「ウイルスに感染した」「今すぐ電話してください」と表示されても、画面に出た番号やリンクは使いません。

警告を見ただけなのか、電話したのか、遠隔操作を許可したのか、認証情報や支払い情報を渡したのかで、初動は変わります。

すでに情報を渡した場合は、警告画面の相手ではなく、サービス、カード会社、金融機関の公式窓口へ連絡します。

今すぐ止める操作

現在の状態に近いものから始めます。

現在の状態先にすること
警告を見ただけ画面内の番号、リンク、ダウンロードボタンを使わず、ブラウザや画面を公式案内に沿って閉じます。
電話やメッセージを受けただけ通話ややり取りを終え、相手が示した番号へ折り返しません。確認は公式サイトや公式アプリから行います。
電話したが、アプリ、遠隔操作、情報入力をしていない通話を終え、何を伝えたかを整理します。不安があれば、公式窓口から利用中のサービスへ確認します。
遠隔操作や画面共有を許可した遠隔接続を直ちに中断し、通信を切断できる状態を作ります。端末別の権限と復旧条件を確認し、組織管理端末は管理者へ連絡します。
パスワードや確認コードを渡したSMSや警告画面を使わず、該当サービスの公式入口からパスワード、ログイン履歴、復旧先を確認します。
カード、口座、支払い情報を渡したカード会社または金融機関の公式窓口へ連絡し、利用停止など必要な手続きを確認します。

IPAは、パソコンの画面に突然表示される偽の警告について、表示された電話番号へ電話せず、画面を閉じるよう案内しています。

読者の疑問を整理

画面の番号へ電話してよい?

表示された連絡先を使わず、正規窓口を確認するための例示会話です。

実在の相談記録ではありません。本文で確認した事実を、迷いやすい場面に置き換えています。

みゆ

警告画面に電話番号があります。画面を閉じる前に、そこへ電話して確認した方がいいですか?

先生

表示された番号は使いません。電話、ダウンロード、情報入力をしていなければ、まずブラウザを閉じます。必要な確認は、自分で開いた公式サイトや公式アプリから進めます。

みゆ

もう電話して、遠隔操作アプリを入れるよう言われた場合はどうしますか?

先生

相手の指示を止め、何を許可したかで対応を分けます。遠隔操作を許可した、パスワードや支払い情報を渡した場合は、表示の相手ではなく正規窓口へ連絡します。

警告や連絡の真偽を判断する

ウェブ閲覧中に突然大きな警告や警告音を出し、表示した番号への電話を促す連絡は、画面内の情報を使わずに閉じます。

警告の見た目だけで端末の感染を確定することはできません。

一方で、正規のサポートが必要な場合も、表示された番号や突然届いた連絡を入口にする必要はありません。

サービス名を自分で検索して公式サイトを開くか、端末に入れている公式アプリからサポート窓口を探します。

Microsoftは、依頼していないテクニカルサポートの電話を行わないことや、正規のエラーメッセージに通話用の電話番号は含まれないことを案内しています。

Appleも、予期しない連絡でパスワード、確認コード、財務情報、金銭を求められた場合は、会社へ直接確認するよう案内しています。

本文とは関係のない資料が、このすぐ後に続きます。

-- ==== Sys2Proof/Machine/Operands.lean ====
section
/-! DEFINITION. Operands: effective addresses, the default segment and the override (R110, R162, R163), the
register-or-memory operand, the far pointer in memory (R108), and the advance of the instruction pointer (R36). -/

namespace Sys2Proof.Machine

/-! ### Effective addresses (R163; the forms are the family's, PRESUMED, log entry 14) -/

/-- The register sum of a 16-bit addressing form. -/
def Base16.value (s : State) : Base16 → Word16
  | .bxSi => s.reg16 .ebx + s.reg16 .esi
  | .bxDi => s.reg16 .ebx + s.reg16 .edi
  | .bpSi => s.reg16 .ebp + s.reg16 .esi
  | .bpDi => s.reg16 .ebp + s.reg16 .edi
  | .si => s.reg16 .esi
  | .di => s.reg16 .edi
  | .bp => s.reg16 .ebp
  | .bx => s.reg16 .ebx

/-- The 16-bit sum, modulo 2^16; a displacement of 8 bits is sign-extended (R111). -/
def Ea16.offset (s : State) : Ea16 → Word16
  | .direct d => d
  | .ind b => Base16.value s b
  | .ind8 b d => Base16.value s b + d.signExtend 16
  | .ind16 b d => Base16.value s b + d

/-- The scaled index of a SIB form; ESP means no index. -/
def scaledIndex (s : State) (x : Reg) (scale : BitVec 2) : DWord :=
  if x = .esp then 0 else s.reg x <<< scale.toNat

/-- The 32-bit sum, modulo 2^32; a displacement of 8 bits is sign-extended (R111). -/
def Ea32.offset (s : State) : Ea32 → DWord
  | .direct d => d
  | .ind b => s.reg b
  | .ind8 b d => s.reg b + d.signExtend 32
  | .ind32 b d => s.reg b + d
  | .sib b x k => s.reg b + scaledIndex s x k
  | .sibDirect x k d => scaledIndex s x k + d
  | .sib8 b x k d => s.reg b + scaledIndex s x k + d.signExtend 32
  | .sib32 b x k d => s.reg b + scaledIndex s x k + d

/-- The offset of a memory operand; a 16-bit effective address is zero-extended (R163). -/
def Ea.offset (s : State) : Ea → DWord
  | .a16 e => (Ea16.offset s e).setWidth 32
  | .a32 e => Ea32.offset s e

/-- A 16-bit form with BP in it. -/
def Ea16.baseIsBp : Ea16 → Bool
  | .direct _ => false
  | .ind b | .ind8 b _ | .ind16 b _ =>
    match b with
    | .bpSi | .bpDi | .bp => true
    | .bxSi | .bxDi | .si | .di | .bx => false

/-- A 32-bit form whose base register is ESP or EBP. -/
def Ea32.baseIsStack : Ea32 → Bool
  | .direct _ | .sibDirect _ _ _ => false
  | .ind b | .ind8 b _ | .ind32 b _ | .sib b _ _ | .sib8 b _ _ _ | .sib32 b _ _ _ => b == .esp || b == .ebp

/-- The default segment register: SS where the base is ESP, EBP or BP, DS otherwise (R162). -/
def Ea.defaultSeg : Ea → SReg
  | .a16 e => if Ea16.baseIsBp e then .ss else .ds
  | .a32 e => if Ea32.baseIsStack e then .ss else .ds

/-- The segment register of a memory operand: an override replaces the default (R110). -/
def Ea.segReg (s : State) (e : Ea) : SReg := s.pfx.seg.getD (Ea.defaultSeg e)

/-! ### Register-or-memory operands -/

/-- A 16-bit source operand (R199, R251, R258): the low half of a register, or a word read through the segment. -/
def readRm16 (o : RM) : Op Word16 := do
  let s ← get
  match o with
  | .reg r => pure (s.reg16 r)
  | .mem e => do
    let v ← segRead (Ea.segReg s e) (Ea.offset s e).toNat 2 s.cpl
    pure (BitVec.ofNat 16 v)

/-- A selector stored to an operand (R200, R252, R255): a memory destination has 16 bits; a register destination is
zero-extended with a 32-bit operand size, and keeps its upper half with a 16-bit one. -/
def writeSelector (o : RM) (v : Word16) : Op Unit := do
  let s ← get
  match o with
  | .reg r => set (if s.mode.op32 then s.setReg r (v.setWidth 32) else s.setReg16 r v)
  | .mem e => segWrite (Ea.segReg s e) (Ea.offset s e).toNat 2 v.toNat s.cpl

/-- The memory operand of an instruction that has no register form: a register raises #UD (R114). -/
def memOperand (o : RM) : Op Ea :=
  match o with
  | .reg _ => raise .ud
  | .mem e => pure e

/-- How many bytes an operand of the operand size has (R109). -/
def State.opBytes (s : State) : Nat := if s.mode.op32 then 4 else 2

/-- A far pointer in memory: the offset, then the selector (R108). -/
def readFarPointer (e : Ea) : Op (DWord × Word16) := do
  let s ← get
  let off := (Ea.offset s e).toNat
  let o ← segRead (Ea.segReg s e) off s.opBytes s.cpl
  let sel ← segRead (Ea.segReg s e) (off + s.opBytes) 2 s.cpl
  pure (BitVec.ofNat 32 o, BitVec.ofNat 16 sel)

/-- `x[r] <- off`, 16 or 32 bits by the operand size (R202). -/
def writeOffset (r : Reg) (off : DWord) : Op Unit := modify fun s =>
  if s.mode.op32 then s.setReg r off else s.setReg16 r (off.extractLsb' 0 16)

/-! ### The instruction pointer -/

/-- The offset of the next instruction: past the prefix bytes and the instruction's own bytes; with D = 0 only its
low 16 bits are used (R36). -/
def State.nextPc (s : State) (i : Instr) : DWord :=
  s.maskPc (s.pcOffset + BitVec.ofNat 32 (s.pfx.count + i.length s.mode))

/-- The next instruction follows; the prefixes applied to one instruction only (R36, R109). -/
def State.advance (s : State) (i : Instr) : State := { s with pc := s.nextPc i, pfx := .none }

def advance (i : Instr) : Op Unit := modify fun s => s.advance i

end Sys2Proof.Machine
end

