-- ==== Sys2Proof/Machine/MoveSeg.lean ====
section
/-! DEFINITION. The instructions that load or store a segment register directly: MOV, POP, LDS, LES, LSS, LFS, LGS
(42_segment_register_load.md R199 to R206). -/

namespace Sys2Proof.Machine

/-- MOV Sreg, r/m16 (R199): the source is read, then a `reg` field that names CS or no register raises #UD (R112). -/
def execMovToSreg (sreg : BitVec 3) (src : RM) (s : State) : Outcome :=
  conclude s do
    let sel ← readRm16 src
    match SReg.ofBits sreg with
    | none | some .cs => raise .ud
    | some r => loadSeg r sel
    advance (.movToSreg sreg src)

/-- MOV r/m16, Sreg (R200): the visible part of any of the six registers; 6 and 7 raise #UD (R112). -/
def execMovFromSreg (sreg : BitVec 3) (dst : RM) (s : State) : Outcome :=
  conclude s do
    match SReg.ofBits sreg with
    | none => raise .ud
    | some r => writeSelector dst (s.seg r).sel
    advance (.movFromSreg sreg dst)

/-- POP Sreg (R201): the selector is the low word of the operand at the top of the stack, the register is loaded, and
the stack pointer moves by the operand size with the width the stack had when it was read. -/
def popSeg (r : SReg) (i : Instr) : Op Unit := do
  let s ← get
  let v ← stackTop s.opBytes
  loadSeg r (BitVec.ofNat 16 v)
  modify fun t => t.setStackPtr s.ss.db (s.stackMoved (BitVec.ofNat 32 s.opBytes))
  advance i

/-- POP ES (R201). -/
def execPopEs (s : State) : Outcome := conclude s (popSeg .es .popEs)

/-- POP SS (R201). -/
def execPopSs (s : State) : Outcome := conclude s (popSeg .ss .popSs)

/-- POP DS (R201). -/
def execPopDs (s : State) : Outcome := conclude s (popSeg .ds .popDs)

/-- POP FS (R201). -/
def execPopFs (s : State) : Outcome := conclude s (popSeg .fs .popFs)

/-- POP GS (R201). -/
def execPopGs (s : State) : Outcome := conclude s (popSeg .gs .popGs)

/-- A far pointer from memory: the selector into `sr`, then the offset into `r` (R202 to R206). -/
def loadPointer (sr : SReg) (r : Reg) (src : RM) (i : Instr) : Op Unit := do
  let e ← memOperand src
  let (off, sel) ← readFarPointer e
  loadSeg sr sel
  writeOffset r off
  advance i

/-- LDS (R202). -/
def execLds (r : Reg) (src : RM) (s : State) : Outcome := conclude s (loadPointer .ds r src (.lds r src))

/-- LES (R203). -/
def execLes (r : Reg) (src : RM) (s : State) : Outcome := conclude s (loadPointer .es r src (.les r src))

/-- LSS (R204). -/
def execLss (r : Reg) (src : RM) (s : State) : Outcome := conclude s (loadPointer .ss r src (.lss r src))

/-- LFS (R205). -/
def execLfs (r : Reg) (src : RM) (s : State) : Outcome := conclude s (loadPointer .fs r src (.lfs r src))

/-- LGS (R206). -/
def execLgs (r : Reg) (src : RM) (s : State) : Outcome := conclude s (loadPointer .gs r src (.lgs r src))

end Sys2Proof.Machine
end

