-- ==== Sys2Proof/Machine/PrefixBytes.lean ====
section
/-! DEFINITION. The prefix bytes (30_encoding.md R109, R110). A prefix byte is a step of its own that is remembered
until the instruction it precedes has run; `pc` stays at the first prefix byte (log entry 12). -/

namespace Sys2Proof.Machine

/-- The prefix bytes (R109, R110). -/
def isPrefix : Instr → Bool
  | .prefixOperandSize | .prefixAddressSize => true
  | .prefixCs | .prefixEs | .prefixSs | .prefixDs | .prefixFs | .prefixGs => true
  | _ => false

/-- One more prefix byte is read. -/
def State.notePrefix (s : State) (f : Prefixes → Prefixes) : State :=
  { s with pfx := f { s.pfx with count := s.pfx.count + 1 } }

/-- A segment override: the last one read is in force (R110; PRESUMED where several are read, log entry 12). -/
def overrideWith (r : SReg) (p : Prefixes) : Prefixes := { p with seg := some r }

/-- The byte 66H: the other operand size for one instruction (R109). -/
def execPrefixOperandSize (s : State) : Outcome :=
  .next (s.notePrefix fun p => { p with opSize := true })

/-- The byte 67H: the other address size for one instruction (R109). -/
def execPrefixAddressSize (s : State) : Outcome :=
  .next (s.notePrefix fun p => { p with addrSize := true })

/-- The byte 2EH: CS for the memory operand (R110). -/
def execPrefixCs (s : State) : Outcome := .next (s.notePrefix (overrideWith .cs))

/-- The byte 26H: ES for the memory operand (R110). -/
def execPrefixEs (s : State) : Outcome := .next (s.notePrefix (overrideWith .es))

/-- The byte 36H: SS for the memory operand (R110). -/
def execPrefixSs (s : State) : Outcome := .next (s.notePrefix (overrideWith .ss))

/-- The byte 3EH: DS for the memory operand (R110). -/
def execPrefixDs (s : State) : Outcome := .next (s.notePrefix (overrideWith .ds))

/-- The byte 64H: FS for the memory operand (R110). -/
def execPrefixFs (s : State) : Outcome := .next (s.notePrefix (overrideWith .fs))

/-- The byte 65H: GS for the memory operand (R110). -/
def execPrefixGs (s : State) : Outcome := .next (s.notePrefix (overrideWith .gs))

end Sys2Proof.Machine
end

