/-- A far return pops its operands and goes to a code segment of the same level. -/
def State.sameReturnOk (s : State) (n : Nat) : Bool :=
  s.topOk n && (s.popped n).topOk n && selRPL (s.returnSel n) == s.cpl &&
    s.codeTargetOk s.cpl (s.returnSel n) (s.returnPc n)

/-- The state after a return to the same level; `t` is `s` with all its operands popped. -/
def State.sameReturned (s t : State) (n : Nat) : State :=
  t.transferred s.cpl (s.returnSel n) (s.named (s.returnSel n)) (s.descriptorAddr (s.returnSel n)) (s.returnPc n)

/-- The selector of the outer stack, below the operands that are popped to reach `t`. -/
def State.outerSs (t : State) (n : Nat) : Word16 := BitVec.ofNat 16 ((t.popped n).topValue n)

/-- A far return pops its operands, then ESP and SS, and goes to a code segment of an outer level with a stack of
that level. -/
def State.outerReturnOk (s t : State) (n : Nat) : Bool :=
  s.cfg.transfers != .named && s.topOk n && (s.popped n).topOk n && decide (s.cpl < selRPL (s.returnSel n)) &&
    t.topOk n && (t.popped n).topOk n && s.codeTargetOk (selRPL (s.returnSel n)) (s.returnSel n) (s.returnPc n) &&
    s.ssLoadOk (selRPL (s.returnSel n)) (t.outerSs n)

/-- The state after a return to an outer level that releases `k` bytes of its stack. -/
def State.outerReturned (s t : State) (n : Nat) (k : DWord) : State :=
  let u := ((t.popped n).popped n).segLoaded .ss (t.outerSs n)
  (((u.setStackPtr u.ss.db (BitVec.ofNat 32 (t.topValue n))).released k).transferred (selRPL (s.returnSel n))
    (s.returnSel n) (s.named (s.returnSel n)) (s.descriptorAddr (s.returnSel n)) (s.returnPc n)).nullOuter
      (selRPL (s.returnSel n))

/-- EFLAGS after IRET with operands of `n` bytes. -/
def State.returnFlags (s : State) (n : Nat) : DWord :=
  poppedFlags n s.eflags (((s.popped n).popped n).topValue n)

/-! ### Call gates (R281, R282, R287, R290, R293) -/

/-- The parameters of a call gate: `k` values of `n` bytes from offset `off` of the stack. -/
def State.paramValues (s : State) (off : DWord) (n k : Nat) : List Nat :=
  match k with
  | 0 => []
  | k + 1 =>
    s.valueAt (s.refAddr .ss (if s.ss.db then off else (off.extractLsb' 0 16).setWidth 32).toNat) n ::
      s.paramValues (off + BitVec.ofNat 32 n) n k

def State.paramsOk (s : State) (off : DWord) (n k : Nat) : Bool :=
  match k with
  | 0 => true
  | k + 1 =>
    s.refOk .ss (if s.ss.db then off else (off.extractLsb' 0 16).setWidth 32).toNat n .read s.cpl &&
      s.paramsOk (off + BitVec.ofNat 32 n) n k

/-- The selector names a present call gate that the CPL and the RPL may use, and the gate a present code segment of
DPL at most CPL that holds the entry offset; a JMP to a nonconforming one needs its DPL to be the CPL. -/
def State.callGateOk (s : State) (isCall : Bool) (sel : Word16) : Bool :=
  let target := (s.named sel).gateSelector
  s.cfg.transfers != .named && !isNull sel && s.fetchOk sel && !(s.named sel).s &&
    systemKind (s.named sel).type == .callGate && decide (maxLevel s.cpl (selRPL sel) ≤ (s.named sel).dpl) &&
    (s.named sel).p && !isNull target && s.fetchOk target && (s.named target).s && isCode (s.named target).type &&
    decide ((s.named target).dpl ≤ s.cpl) &&
    (isCall || conforming (s.named target).type || (s.named target).dpl == s.cpl) && (s.named target).p &&
    targetInLimit (s.named target) (s.named sel).gateOffset &&
    s.markOk (s.named target) (s.descriptorAddr target)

これらの案内を、すべての事業者へ無条件に広げることはできません。

事業者ごとの公式窓口を、SMS、電話、ポップアップとは別の経路で確認してください。

遠隔サポートを許可する前に確認する

遠隔操作ソフトは、正規サポートでも使われる場合があります。

アプリ名だけで、正規か詐欺かを決めることはできません。

遠隔操作を許可する前に、次の項目をサービス提供者の公式情報と照合します。

  • 会社名と担当部署
  • 依頼したサポートとの関係
  • 作業の目的と内容
  • 使用するアプリ名と公式入手先
  • 接続を終了する方法
  • 作業後に削除や設定の復旧が必要か

突然の電話やポップアップから誘導された相手は、その場の説明だけでは確認できません。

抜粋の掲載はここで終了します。